------ Data for review ------
-- ==== Sys2Proof/Certificates/Slice0/Obligations.lean ====
section
/-!
DEFINITION. The statements for the provers: what each command does to the device, and what holds of the block as a whole.
-/

open Sys2Proof Sys2Proof.Machine

/-- One step takes the command at the front of the queue and performs it on everything else with the queue's rest; with no command
waiting, time passes and no byte of memory changes (the model's choice, log entry 3). -/
def Obligations.StepPerformsFrontCommand : Prop :=
  ∀ (c : Instr) (rest : List Instr) (d : Dev),
    Sys2Proof.Machine.step { pending := c :: rest, dev := d } = Sys2Proof.Machine.exec c { pending := rest, dev := d } ∧
    Sys2Proof.Machine.step { pending := [], dev := d } = .next { pending := [], dev := tick d } ∧ Safety.memoryKept d (tick d)

/-- A command that a sender can form always answers a next state, whatever the state, and leaves the commands that wait behind
it alone; one that no sender can form stops with the fault `illFormed` and nothing else does. -/
def Obligations.FormedCommandsComplete : Prop :=
  ∀ (c : Instr) (s : State),
    (c.wellFormed = true → ∃ d, Sys2Proof.Machine.exec c s = .next { s with dev := d }) ∧
    (c.wellFormed = false → Sys2Proof.Machine.exec c s = .fault .illFormed)

/-- A queue of commands that senders can form runs to its end: a step from any state that holds one answers a next state, whose queue
is that queue without its first command and can be formed as well. -/
def Obligations.FormedQueueRuns : Prop :=
  ∀ (s : State), Safety.queueFormed s = true →
    ∃ t, Sys2Proof.Machine.step s = .next t ∧ t.pending = s.pending.tail ∧ Safety.queueFormed t = true

/-- Every step keeps the list of the stacks' memory canonical: addresses strictly rising, no byte listed at the value an unlisted one
reads as. -/
def Obligations.StepKeepsMemoryCanonical : Prop :=
  ∀ (s t : State), Safety.memoryCanonical s = true → Sys2Proof.Machine.step s = .next t → Safety.memoryCanonical t = true

/-- Only eight commands change a byte of the stacks' memory: a controller's issue of a write (MC_ISSUE), a read or a scrub that
corrects (MC_READ_RETURN, SCRUB_READ_DONE), the clearing of a reduction region and of home units (RB_CLEAR_DONE, ZEROU_DONE),
the reset of a partition or of the device (RESET_DRAIN_DONE, DRAIN_ESCALATE) and an input fault. -/
def Obligations.OnlyEightCommandsChangeMemory : Prop :=
  ∀ (c : Instr) (s t : State), Sys2Proof.Machine.exec c s = .next t →
    (∀ q n i, c ≠ .mcIssue q n i) → (∀ q n e m, c ≠ .mcReadReturn q n e m) → (∀ q n e m, c ≠ .scrubReadDone q n e m) →
    (∀ q e, c ≠ .rbClearDone q e) → (∀ t, c ≠ .zerouDone t) → (∀ dom, c ≠ .resetDrainDone dom) → (∀ dom, c ≠ .drainEscalate dom) →
    (∀ w, c ≠ .inputFault w) →
    Safety.memoryKept s.dev t.dev

/-- State.reset holds no command, its queue can be formed and its memory is canonical; it reads reset values the spec states:
BOOT_STAT 0 (INIT), measurement registers zero, PWR_CAP 4,400 W and PWR_FPL 1,200 W, the colophon hold of each quadrant and its
budgets of classes 0 to 2, the patrol scrub's enable and period, the write watermark and the refresh postponement of a channel,
the peer timeout of a port, the watchdog of a core, and in every collector's profiles INT of severity 0, BRST of 2, DRST and
EPIN of 3; the clock mode is not fixed, the configuration not sealed, the arrangement unified. -/
def Obligations.ResetReadsStatedValues : Prop :=
  ∀ (d : Dev), d = State.reset.dev →
    State.reset.pending = [] ∧ Safety.queueFormed State.reset = true ∧ Safety.memoryCanonical State.reset = true ∧
    d.word .boot 0x100 0 = 0 ∧ d.bootState = 0 ∧ d.isSealed = false ∧ d.arr? = 0 ∧ d.power.pwrgd = false ∧
    (∀ k, NMap.get d.boot.mrs k (0 : BitVec 512) = 0) ∧
    d.get .pwr fPWR_CAP_UNITS 0 = 0x58 ∧ d.get .pwr fPWR_FPL_UNITS 0 = 0x18 ∧ d.fixed = false ∧
    (∀ q : Quad, d.get (.qctl q) fQCTL_COLO_TMO_EXP 0 = 0x1E ∧ d.get (.qctl q) fQCTL_TCB01_TC0 0 = 0x100 ∧
      d.get (.qctl q) fQCTL_TCB01_TC1 0 = 0x400 ∧ d.get (.qctl q) fQCTL_TCB23_TC2 0 = 0x800) ∧
    (∀ (q : Quad) (n : Fin 5), d.get (.stk q n) fSTK_SCRUB_EN 0 = 1 ∧ d.get (.stk q n) fSTK_SCRUB_PERIOD 0 = 0x18) ∧
    (∀ (q : Quad) (n : Fin 40), d.get (.mc q n) fMC_CFG_WHI 0 = 0x20 ∧ d.get (.mc q n) fMC_CFG_REFPOST 0 = 8) ∧
    (∀ (q : Quad) (n : Fin 4), d.get (.xl q n) fXL_PTMO_EXP 0 = 0x1B) ∧
    (∀ c : CoreId, d.get (.core c) fCORE_WDOG_EXP 0 = 0x18) ∧
    (∀ k, k < 9 → d.get (collPage k) fERRC_PROF0_INT 0 = 1 ∧ d.get (collPage k) fERRC_PROF2_BRST 0 = 1 ∧
      d.get (collPage k) fERRC_PROF3_DRST 0 = 1 ∧ d.get (collPage k) fERRC_PROF3_EPIN 0 = 1)

/-- R5: a logical core ID holds the C-die in bits 12:10, the row in 9:5 and the logical column in 4:0, both 0 to 23; a row's logical
columns are numbered contiguously from 0; a row or column value of 24 to 31 names no core. -/
def Obligations.LogicalCoreIdsAreContiguous : Prop :=
  ∀ (s : State) (x : Die) (r : Fin 24), s.dev.boot.committed = true →
    (∀ c : CoreId, ∀ n, s.dev.lid c = some n →
      n / 1024 = c.die.val ∧ n / 32 % 32 = c.row.val ∧ n % 32 < 24 ∧ n < 8192 ∧ s.dev.coreOfLid n = some c) ∧
    (∀ k, (∃ col : Fin 25, s.dev.lid ⟨x, r, col⟩ = some (1024 * x.val + 32 * r.val + k)) ↔ k < s.dev.nLog x.val r.val) ∧
    (s.dev.nLog x.val r.val = 23 → s.dev.coreOfLid (1024 * x.val + 32 * r.val + 23) = none) ∧
    (∀ n, (24 ≤ n / 32 % 32 ∨ 24 ≤ n % 32) → s.dev.coreOfLid n = none ∧ ∀ c, s.dev.lid c ≠ some n)

/-- R42: while a page's reset domain is in reset its BLK_STAT reads READY 0 and INRST 1, a write to the page other than to BLK_CTL is
discarded, and a block-specific register reads 0. -/
def Obligations.PagesInResetDiscardAndReadZero : Prop :=
  ∀ (via : Via) (off : BitVec 27) (val : Word) (s : State) (p : Page), (∀ v, via ≠ .vf v) →
    pageOfNo (off.toNat / 4096) = some p → s.dev.inReset p = true → s.dev.deadPage p = false → off.toNat % 4 = 0 →
    (off.toNat % 4096 = 0x014 → s.dev.reaches via p = true → s.dev.tdiError via = false →
      (regRead s.dev via off.toNat true).1.testBit 0 = false ∧ (regRead s.dev via off.toNat true).1.testBit 1 = true) ∧
    (off.toNat % 4096 ≠ 0x010 → Sys2Proof.Machine.exec (.registerWrite via off true val) s = .next s) ∧
    (0x100 ≤ off.toNat % 4096 → s.dev.reaches via p = true → s.dev.tdiError via = false →
      regRead s.dev via off.toNat true = (0, s.dev))

/-- R83: BF16 is the upper 16 bits of binary32: a BF16 value equals the binary32 value whose upper 16 bits are its bits and
whose lower 16 bits are zero. -/
def Obligations.Bf16IsUpperHalfOfBinary32 : Prop :=
  ∀ (b : Nat), b < 65536 →
    (∀ g m e, decodeFloat bf16 b = .num g m e → decodeFloat fp32 (65536 * b) = .num g (65536 * m) (e - 16)) ∧
    (∀ g, decodeFloat bf16 b = .inf g → decodeFloat fp32 (65536 * b) = .inf g) ∧
    (decodeFloat bf16 b = .nan → decodeFloat fp32 (65536 * b) = .nan) ∧
    (∀ x, decodeFloat bf16 b = x → x = .nan ∨ x = .inf (b.testBit 15) ∨
      ∃ m e, x = .num (b.testBit 15) m e ∧
        (bitsOf b 14 7 = 0 → m = b % 128 ∧ e = -133) ∧ (bitsOf b 14 7 ≠ 0 → m = 128 + b % 128 ∧ e = (bitsOf b 14 7 : Int) - 134))

/-- REGISTER_WRITE, its header registers and the access rules (R37, R42): a write that is no aligned word access of an assigned
page is discarded and BLK_STAT.BADACC set; one to a reserved page is discarded; in reset a write other than to BLK_CTL is discarded;
ERR_MASK takes the bits of the sources the page has. A virtual function writes its doorbells and its engines' WP and RESUME, and no
other register (R340). -/
def Obligations.RegisterWriteFollowsAccessRules : Prop :=
  ∀ (via : Via) (off : BitVec 27) (word : Bool) (val : Word) (s : State),
    (∀ v, via = .vf v →
      ((word = false ∨ off.toNat % 4 ≠ 0) → Sys2Proof.Machine.exec (.registerWrite via off word val) s = .next s) ∧
      (word = true → off.toNat % 4 = 0 →
        (∀ k : Fin 16, off.toNat = 4 * k.val →
          Sys2Proof.Machine.exec (.registerWrite via off word val) s = Sys2Proof.Machine.exec (.vfDoorbellWrite v k val) s) ∧
        (64 ≤ off.toNat → s.dev.vfEngine v.val off.toNat = none → Sys2Proof.Machine.exec (.registerWrite via off word val) s = .next s) ∧
        (∀ e : Fin 32, s.dev.vfEngine v.val off.toNat = some e.val →
          (off.toNat % 32 = 0x0C →
            Sys2Proof.Machine.exec (.registerWrite via off word val) s = Sys2Proof.Machine.exec (.dmaWpWrite via 0 e val) s) ∧
          (off.toNat % 32 = 0x1C → val.toNat.testBit 28 = true →
            Sys2Proof.Machine.exec (.registerWrite via off word val) s = Sys2Proof.Machine.exec (.dmaResume via 0 e) s) ∧
          (off.toNat % 32 ≠ 0x0C → (off.toNat % 32 = 0x1C → val.toNat.testBit 28 = false) →
            Sys2Proof.Machine.exec (.registerWrite via off word val) s = .next s)))) ∧
    ((∀ v, via ≠ .vf v) →
    (pageOfNo (off.toNat / 4096) = none → Sys2Proof.Machine.exec (.registerWrite via off word val) s = .next s) ∧
    (∀ p, pageOfNo (off.toNat / 4096) = some p → s.dev.arrives via = true → s.dev.reaches via p = true →
      s.dev.tdiError via = false → s.dev.deadPage p = false →
      ((word = false ∨ off.toNat % 4 ≠ 0) →
        ∃ d, Sys2Proof.Machine.exec (.registerWrite via off word val) s = .next { s with dev := d } ∧
          d.on p fBLK_STAT_BADACC 0 = true ∧ d.get p fBLK_STAT_LKV 0 = s.dev.get p fBLK_STAT_LKV 0 ∧
          d = { s.dev with regs := d.regs } ∧ Safety.wordsKept s.dev d [(p, 0x014, 0)]) ∧
      (word = true → off.toNat % 4 = 0 → s.dev.inReset p = true → off.toNat % 4096 ≠ 0x010 →
        Sys2Proof.Machine.exec (.registerWrite via off word val) s = .next s) ∧
      (word = true → s.dev.inReset p = false → off.toNat % 4096 = 0x024 →
        ∃ d, Sys2Proof.Machine.exec (.registerWrite via off word val) s = .next { s with dev := d } ∧
          d.get p fERR_MASK_MASK 0 = val.toNat % 2 ^ nsrc (pageKind p) ∧
          d = { s.dev with regs := d.regs } ∧ Safety.wordsKept s.dev d [(p, 0x024, 0)])))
------
● How to complete this task
Set down exactly the lines from the start of the records to the line with "(rest : List". Include that line, and add nothing more.

● Finished task
-- ==== Sys2Proof/Certificates/Slice0/Obligations.lean ====
section
/-!
DEFINITION. The statements for the provers: what each command does to the device, and what holds of the block as a whole.
-/

open Sys2Proof Sys2Proof.Machine

/-- One step takes the command at the front of the queue and performs it on everything else with the queue's rest; with no command
waiting, time passes and no byte of memory changes (the model's choice, log entry 3). -/
def Obligations.StepPerformsFrontCommand : Prop :=
  ∀ (c : Instr) (rest : List Instr) (d : Dev),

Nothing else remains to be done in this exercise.